Three reasons why Networking is a pain in the IaaS, and how to fix it

In this post I share the slides, audio recording, and short outline of a presentation I gave at the Melbourne VMUG conference (Feb 2014) called “Three reasons why Networking is a pain in the IaaS, and how to fix it”.

As network technologists we know that when the compute architecture changes, the network architecture changes with it. Consider the precedent. The transition from mainframe to rack servers brought about Ethernet and top-of-rack switches. Blade servers introduced the blade switch and a cable-less network. And of course the virtual server necessitating the software virtual switch and a hardware-less network. At each iteration, we observe the architecture change occurring at the edge, directly adjacent to compute.

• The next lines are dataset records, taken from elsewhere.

-- ==== Sys2Proof/Certificates/Slice0/Obligations.lean ====
section
/-! DEFINITION. The statements for the provers, by chapter of the spec. -/

open Sys2Proof Sys2Proof.Machine

/-! ## Arithmetic (05_arithmetic.md) -/

/-- R104, with R22's wrap and clamp as integers: each integer operation writes the stated value of its extended operands in the
lanes of `Active()` and changes nothing else of its group (R66, R99); `IABS` reads a as signed. -/
def Obligations.IntegerArithmetic : Prop :=
  (∀ (s : State) (g : Group) (w : Bool) (x : InsWord), curGroup s = some g → g.ok = true →
    let n : Nat := if w then 64 else 32
    let u : Bool := x.mod.getLsbD 0
    let a (l : Nat) : Int := ext u (src g x w (!u) x.opa l) n
    let b (l : Nat) : Int := ext u (src g x w (!u) x.opb l) n
    let c (l : Nat) : Int := ext u (src g x w (!u) x.opc l) n
    let lo : Int := if u then 0 else -(2 ^ (n - 1) : Nat)
    let hi : Int := if u then (2 ^ n : Nat) - 1 else (2 ^ (n - 1) : Nat) - 1
    let pat (y : Int) : Nat := (y % (2 ^ n : Nat)).toNat
    let fitTo (y : Int) : Nat := if x.mod.getLsbD 1 then pat (max lo (min hi y)) else pat y
    let k : Nat := if w then 2 else 1
    Computes (.iadd w x) s g x k (fun l => fitTo (a l + b l))
      ∧ Computes (.isub w x) s g x k (fun l => fitTo (a l - b l))
      ∧ Computes (.imul w x) s g x k (fun l => fitTo (a l * b l))
      ∧ Computes (.imulh w x) s g x k (fun l => pat ((a l * b l) / (2 ^ n : Nat)))
      ∧ Computes (.imad w x) s g x k (fun l => fitTo (a l * b l + c l))
      ∧ Computes (.idiv w x) s g x k (fun l => if b l = 0 then 2 ^ n - 1 else fitTo ((a l).tdiv (b l)))
      ∧ Computes (.irem w x) s g x k (fun l => if b l = 0 then pat (a l) else pat (a l - b l * (a l).tdiv (b l)))
      ∧ Computes (.imin w x) s g x k (fun l => pat (min (a l) (b l)))
      ∧ Computes (.imax w x) s g x k (fun l => pat (max (a l) (b l))))
  ∧ (∀ (s : State) (g : Group) (w : Bool) (x : InsWord), curGroup s = some g → g.ok = true →
    let n : Nat := if w then 64 else 32
    let a (l : Nat) : Int := sext (src g x w true x.opa l) n
    Computes (.iabs w x) s g x (if w then 2 else 1) (fun l =>
      if a l = -(2 ^ (n - 1) : Nat) then (if x.mod.getLsbD 1 then 2 ^ (n - 1) - 1 else 2 ^ (n - 1)) else (a l).natAbs))

/-- R105 and R106: bitwise operations and shifts, each bit and each amount as the rules give them. -/
def Obligations.LogicAndShifts : Prop :=
  ∀ (s : State) (g : Group) (w : Bool) (x : InsWord), curGroup s = some g → g.ok = true →
    let n : Nat := if w then 64 else 32
    let k : Nat := if w then 2 else 1
    let a (l : Nat) : Nat := src g x w false x.opa l
    let b (l : Nat) : Nat := src g x w false x.opb l
    let c (l : Nat) : Nat := src g x w false x.opc l
    let sh (l : Nat) : Nat := src32 g x x.opb l
    let fk (l : Nat) : Nat := src32 g x x.opc l % n
    let tt : Nat := modF x 9 2
    Computes (.and w x) s g x k (fun l => a l &&& b l)
      ∧ Computes (.or w x) s g x k (fun l => a l ||| b l)
      ∧ Computes (.xor w x) s g x k (fun l => a l ^^^ b l)
      ∧ (∃ f : Nat → Nat, Computes (.bfn3 w x) s g x k f
          ∧ ∀ l i, f l < 2 ^ n ∧ (i < n → bit (f l) i = bit tt (4 * (bit (c l) i).toNat + 2 * (bit (a l) i).toNat + (bit (b l) i).toNat)))
      ∧ Computes (.shl w x) s g x k (fun l => if n ≤ sh l then 0 else a l * 2 ^ sh l % 2 ^ n)
      ∧ Computes (.shr w x) s g x k (fun l => if n ≤ sh l then 0 else a l / 2 ^ sh l)
      ∧ Computes (.sar w x) s g x k (fun l =>
          ((sext (src g x w true x.opa l) n / (2 ^ min (sh l) (n - 1) : Nat)) % (2 ^ n : Nat)).toNat)
      ∧ Computes (.rot w x) s g x k (fun l => (a l * 2 ^ (sh l % n) % 2 ^ n) ||| (a l / 2 ^ (n - sh l % n)))
      ∧ Computes (.fsh w x) s g x k (fun l =>
          if x.mod.getLsbD 2 then (b l * 2 ^ n + a l) * 2 ^ fk l / 2 ^ n % 2 ^ n else (b l * 2 ^ n + a l) / 2 ^ fk l % 2 ^ n)

/-- R107 and R108: counts, reversal, and the extracted and inserted bit fields. -/
def Obligations.CountsAndFields : Prop :=
  ∀ (s : State) (g : Group) (w : Bool) (x : InsWord), curGroup s = some g → g.ok = true →
    let n : Nat := if w then 64 else 32
    let k : Nat := if w then 2 else 1
    let u : Bool := x.mod.getLsbD 0
    let a (l : Nat) : Nat := src g x w false x.opa l
    let b (l : Nat) : Nat := src g x w false x.opb l
    let c (l : Nat) : Nat := src32 g x x.opc l
    (∃ f : Nat → Nat, Computes (.clz w x) s g x 1 f
        ∧ ∀ l, f l ≤ n ∧ (f l < n → bit (a l) (n - 1 - f l) = true) ∧ ∀ i, n - f l ≤ i → i < n → bit (a l) i = false)
      ∧ Computes (.popc w x) s g x 1 (fun l => ((List.range n).filter (fun i => bit (a l) i)).length)
      ∧ (∃ f : Nat → Nat, Computes (.brev w x) s g x k f ∧ ∀ l i, f l < 2 ^ n ∧ (i < n → bit (f l) (n - 1 - i) = bit (a l) i))
      ∧ Computes (.bfe w x) s g x k (fun l =>
          let ctl := src32 g x x.opb l
          let len := min (ctl / 256 % 256) n
          let f : Nat := ((ext u (src g x w (!u) x.opa l) n / (2 ^ min (ctl % 256) n : Nat)) % (2 ^ len : Nat)).toNat
          if len = 0 then 0 else ((ext u f len) % (2 ^ n : Nat)).toNat)
      ∧ Computes (.bfi w x) s g x k (fun l =>
          let pos := min (c l % 256) n
          let len := min (c l / 256 % 256) (n - pos)
          b l % 2 ^ pos + a l % 2 ^ len * 2 ^ pos + b l / 2 ^ (pos + len) * 2 ^ (pos + len))

/-- R109, R111 and R112: selection, addresses and moves. -/
def Obligations.SelectAddressMove : Prop :=
  ∀ (s : State) (g : Group) (w : Bool) (x : InsWord), curGroup s = some g → g.ok = true →
    let n : Nat := if w then 64 else 32
    let k : Nat := if w then 2 else 1
    let u : Bool := x.mod.getLsbD 0
    Computes (.sel w x) s g x k (fun l =>
        if rdP g (modF x 4 2) l != x.mod.getLsbD 5 then src g x w false x.opa l else src g x w false x.opb l)
      ∧ Computes (.lea w x) s g x k (fun l =>
          (((src g x w (!u) x.opa l : Int) + ext u (src32 g x x.opb l) 32 * (2 ^ modF x 4 2 : Nat) + sext (src32 g x x.opc l) 32)
            % (2 ^ n : Nat)).toNat)
      ∧ Computes (.mov w x) s g x k (fun l => src g x w false x.opa l)
      ∧ Computes (.movl w x) s g x k (fun l => ((ext u (src32 g x x.opa l) (8 * 2 ^ modF x 3 2)) % (2 ^ n : Nat)).toNat)

/-- R110: the conditions, the combination with the old predicate, and `ISET`'s result. -/
def Obligations.IntegerCompare : Prop :=
  ∀ (s : State) (g : Group) (w : Bool) (x : InsWord), curGroup s = some g → g.ok = true → modF x 4 2 < 6 →
    let n : Nat := if w then 64 else 32
    let u : Bool := x.mod.getLsbD 0
    let a (l : Nat) : Int := ext u (src g x w (!u) x.opa l) n
    let b (l : Nat) : Int := ext u (src g x w (!u) x.opb l) n
    let cond (l : Nat) : Bool := (([a l = b l, a l ≠ b l, a l < b l, a l ≤ b l, b l < a l, b l ≤ a l] : List Bool))[modF x 4 2]?.getD false
    let pd : Nat := modF x 7 5
    let old (l : Nat) : Bool := rdP g pd l
    (∃ h, exec (.icmp w x) s = .next (finish s h) ∧ PredWritten g h pd (active g x) (fun l =>
        (([cond l, old l && cond l, old l || cond l, old l != cond l] : List Bool))[modF x 9 8]?.getD false))
      ∧ Computes (.iset w x) s g x 1 (fun l => if cond l then (if x.mod.getLsbD 5 then 2 ^ 32 - 1 else 1) else 0)

/-- R114 to R118: scalar float results, each rounded once by `Res`, and the comparisons. -/
def Obligations.ScalarFloat : Prop :=
  ∀ (s : State) (g : Group) (f : FFmt) (x : InsWord), curGroup s = some g → g.ok = true →
    let F := ffmt f
    let a (l : Nat) : FVal := fArg f g x 0 x.opa l
    let b (l : Nat) : FVal := fArg f g x 1 x.opb l
    let c (l : Nat) : FVal := fArg f g x 2 x.opc l
    let one : Nat := match f with | .f32 => 0x3F800000 | .f16 => 0x3C00 | .bf16 => 0x3F80
    let ones : Nat := match f with | .f32 => 0xFFFFFFFF | _ => 0xFFFF
    let cmpArg (o : Opd) (l : Nat) : FVal := fSrcOf F (x.mod.getLsbD 3) (x.mod.getLsbD 9) false (srcF g x f o l)
    let pd : Nat := modF x 6 4
    Computes (.fadd f x) s g x 1 (fun l => fRes F x (FVal.sum (fRnd x) [a l, b l]))
      ∧ Computes (.fmul f x) s g x 1 (fun l => fRes F x ((a l).mul (b l)))
      ∧ Computes (.ffma f x) s g x 1 (fun l => fRes F x (FVal.sum (fRnd x) [(a l).mul (b l), c l]))
      ∧ Computes (.fmin f x) s g x 1 (fun l => minMaxF F false (fArgCode f g x 0 x.opa l) (fArgCode f g x 1 x.opb l))
      ∧ Computes (.fmax f x) s g x 1 (fun l => minMaxF F true (fArgCode f g x 0 x.opa l) (fArgCode f g x 1 x.opb l))
      ∧ Computes (.frnd f x) s g x 1 (fun l => frndVal F (fRnd x) (fFtz x) (a l))
      ∧ Computes (.fset f x) s g x 1 (fun l =>
          if floatCond (modF x 2 0) (a l) (b l) then (if x.mod.getLsbD 4 then ones else one) else 0)
      ∧ (∃ h, exec (.fcmp f x) s = .next (finish s h) ∧ PredWritten g h pd (active g x) (fun l =>
          combine (modF x 8 7) (rdP g pd l) (floatCond (modF x 2 0) (cmpArg x.opa l) (cmpArg x.opb l))))

/-- R119, R120, R125, R126, with R31's table: conversions, scalar and packed. An integer from an integer wraps, or with SAT is clamped; one
from a float is rounded and always clamped, a NaN giving 0; a float is rounded once from the exact source. -/
def Obligations.Conversions : Prop :=
  ∀ (s : State) (g : Group) (x : InsWord), curGroup s = some g → g.ok = true →
    let clamp (u : Bool) (n : Nat) (y : Int) : Int :=
      if u then max 0 (min ((2 ^ n : Nat) - 1) y) else max (-(2 ^ (n - 1) : Nat)) (min ((2 ^ (n - 1) : Nat) - 1) y)
    let placed (u : Bool) (n : Nat) (y : Int) : Nat := ((ext u (y % (2 ^ n : Nat)).toNat n) % (2 ^ max 32 n : Nat)).toNat
    let flushes (F : Fmt) : Bool := F = fmtF32 || F = fmtF16 || F = fmtBf16
    let value (F : Fmt) (fz : Bool) (v : Nat) : FVal := FVal.decode F (flush F fz (v % 2 ^ (F.mbits + F.ebits + 1)))
    let rounded (F G : Fmt) (v : Nat) : Nat :=
      let fz := fFtz x && (flushes F || flushes G)
      flush G fz (roundF G (fRnd x) (fSat x) (value F fz v))
    let a (l : Nat) : Nat := srcF g x .f32 x.opa l
    let b (l : Nat) : Nat := srcF g x .f32 x.opb l
    (∀ d from', nfmtOfCode (modF x 8 5) = some from' →
        ∃ f, Computes (.cvt d x) s g x (if d = .i64 ∨ d = .n64 then 2 else 1) f
          ∧ ∀ l, let v := cvtSrc g x from' x.opa l
            (∀ k u n w, nfmtKind from' = .inr (k, u) → nfmtKind d = .inr (n, w) →
                f l = placed w n (if fSat x then clamp w n (ext u v k) else ext u v k))
              ∧ (∀ F n w, nfmtKind from' = .inl F → nfmtKind d = .inr (n, w) →
                  f l = placed w n (match value F (fFtz x && flushes F) v with
                    | .nan => 0
                    | .inf neg => clamp w n (if neg then -(2 ^ 64 : Nat) else (2 ^ 64 : Nat))
                    | .fin neg m e => clamp w n (roundInt (fRnd x) neg m e)))
              ∧ (∀ k u G, nfmtKind from' = .inr (k, u) → nfmtKind d = .inl G → let y := ext u v k
                  f l = flush G (fFtz x && flushes G) (roundF G (fRnd x) (fSat x) (.fin (decide (y < 0)) y.natAbs 0)))
              ∧ (∀ F G, nfmtKind from' = .inl F → nfmtKind d = .inl G → f l = rounded F G v
                  ∧ (value F false v = .nan → f l = G.nanCode)
                  ∧ ∀ neg, value F false v = .inf neg → f l =
                      if fSat x then G.maxCode + (if neg then 2 ^ (G.mbits + G.ebits) else 0)
                      else if d = .e4m3 then G.nanCode else G.maxCode + 1 + (if neg then 2 ^ (G.mbits + G.ebits) else 0)))
      ∧ (∀ half, let G := if half then fmtF16 else fmtBf16
          Computes (.cvtPk2 half x) s g x 1 (fun l => rounded fmtF32 G (a l) + 2 ^ 16 * rounded fmtF32 G (b l)))
      ∧ (∀ e5, let G := if e5 then fmtE5m2 else fmtE4m3
          Computes (.cvtPk4 e5 x) s g x 1 (fun l =>
            let p := rounded fmtF32 G (a l) + 2 ^ 8 * rounded fmtF32 G (b l)
            let c := src32 g x x.opc l
            if x.mod.getLsbD 5 then c % 2 ^ 16 + 2 ^ 16 * p else c / 2 ^ 16 * 2 ^ 16 + p))
      ∧ Computes (.cvtUnpk x) s g x 1 (fun l =>
          let el (n : Nat) : Nat := src32 g x x.opa l / 2 ^ (n * (src32 g x x.opb l % (32 / n))) % 2 ^ n
          roundF fmtF32 0 false (match modF x 8 5 with
            | 1 => value fmtF16 (fFtz x) (el 16)
            | 2 => value fmtBf16 (fFtz x) (el 16)
            | 3 => value fmtE4m3 false (el 8)
            | _ => value fmtE5m2 false (el 8)))

/-- R121 to R124: packed pairs act on each half by itself; dot products add the exact products to c and fit or round once. -/
def Obligations.PackedAndDot : Prop :=
  ∀ (s : State) (g : Group) (half : Bool) (x : InsWord), curGroup s = some g → g.ok = true →
    let F := if half then fmtF16 else fmtBf16
    let el (o : Opd) (l i : Nat) : Nat := src32 g x o l / 2 ^ (16 * i) % 2 ^ 16
    let a (l i : Nat) : FVal := pkArg F x 0 (el x.opa l i)
    let b (l i : Nat) : FVal := pkArg F x 1 (el x.opb l i)
    let c (l i : Nat) : FVal := pkArg F x 2 (el x.opc l i)
    let pair (r : Nat → Nat → Nat) (l : Nat) : Nat := r l 0 + 2 ^ 16 * r l 1
    let dot (n k l : Nat) : Nat := fit half (x.mod.getLsbD 4) ((List.range n).foldl (fun t i =>
      t + ext half (src32 g x x.opa l / 2 ^ (k * i)) k * ext half (src32 g x x.opb l / 2 ^ (k * i)) k) (ext half (src32 g x x.opc l) 32)) 32
    Computes (.add2h half x) s g x 1 (pair (fun l i => fRes F x (FVal.sum (fRnd x) [a l i, b l i])))
      ∧ Computes (.mul2h half x) s g x 1 (pair (fun l i => fRes F x ((a l i).mul (b l i))))
      ∧ Computes (.fma2h half x) s g x 1 (pair (fun l i => fRes F x (FVal.sum (fRnd x) [(a l i).mul (b l i), c l i])))
      ∧ Computes (.min2h half x) s g x 1 (pair (fun l i => minMaxF F false (pkCode F x 0 (el x.opa l i)) (pkCode F x 1 (el x.opb l i))))
      ∧ Computes (.max2h half x) s g x 1 (pair (fun l i => minMaxF F true (pkCode F x 0 (el x.opa l i)) (pkCode F x 1 (el x.opb l i))))
      ∧ Computes (.cmp2h half x) s g x 1 (pair (fun l i => if floatCond (modF x 2 0) (a l i) (b l i) then 0xFFFF else 0))
      ∧ Computes (.dot4 half x) s g x 1 (dot 4 8)
      ∧ Computes (.dot8 half x) s g x 1 (dot 8 4)
      ∧ Computes (.dot2 half x) s g x 1 (fun l => fRes fmtF32 x (FVal.sum (fRnd x)
          [fSrcOf fmtF32 (x.mod.getLsbD 3) false (x.mod.getLsbD 7) (srcF g x .f32 x.opc l), (a l 0).mul (b l 0), (a l 1).mul (b l 1)]))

We can look at this superficially and say, “yes, the network architecture changed”. However if you think about it, the catalyzing change in each shift was the operational model, with intent to increase agility and reduce costs. The architecture change was consequential. Without compute, there is no reason for a network. Networking, both as a profession and technology, exists as a necessary service layer for computing. Without a network, computing is practically useless. As such, the capabilities of the network will either enable or impede computing. Viewed in that light, when an organization decides to change the operational model of computing (virtualization, IaaS), the operational model of the network must evolve with it. If not, the “Network” becomes the impediment to the organization, not an enabler. (Hint: you don’t want to be on the receiving end of that).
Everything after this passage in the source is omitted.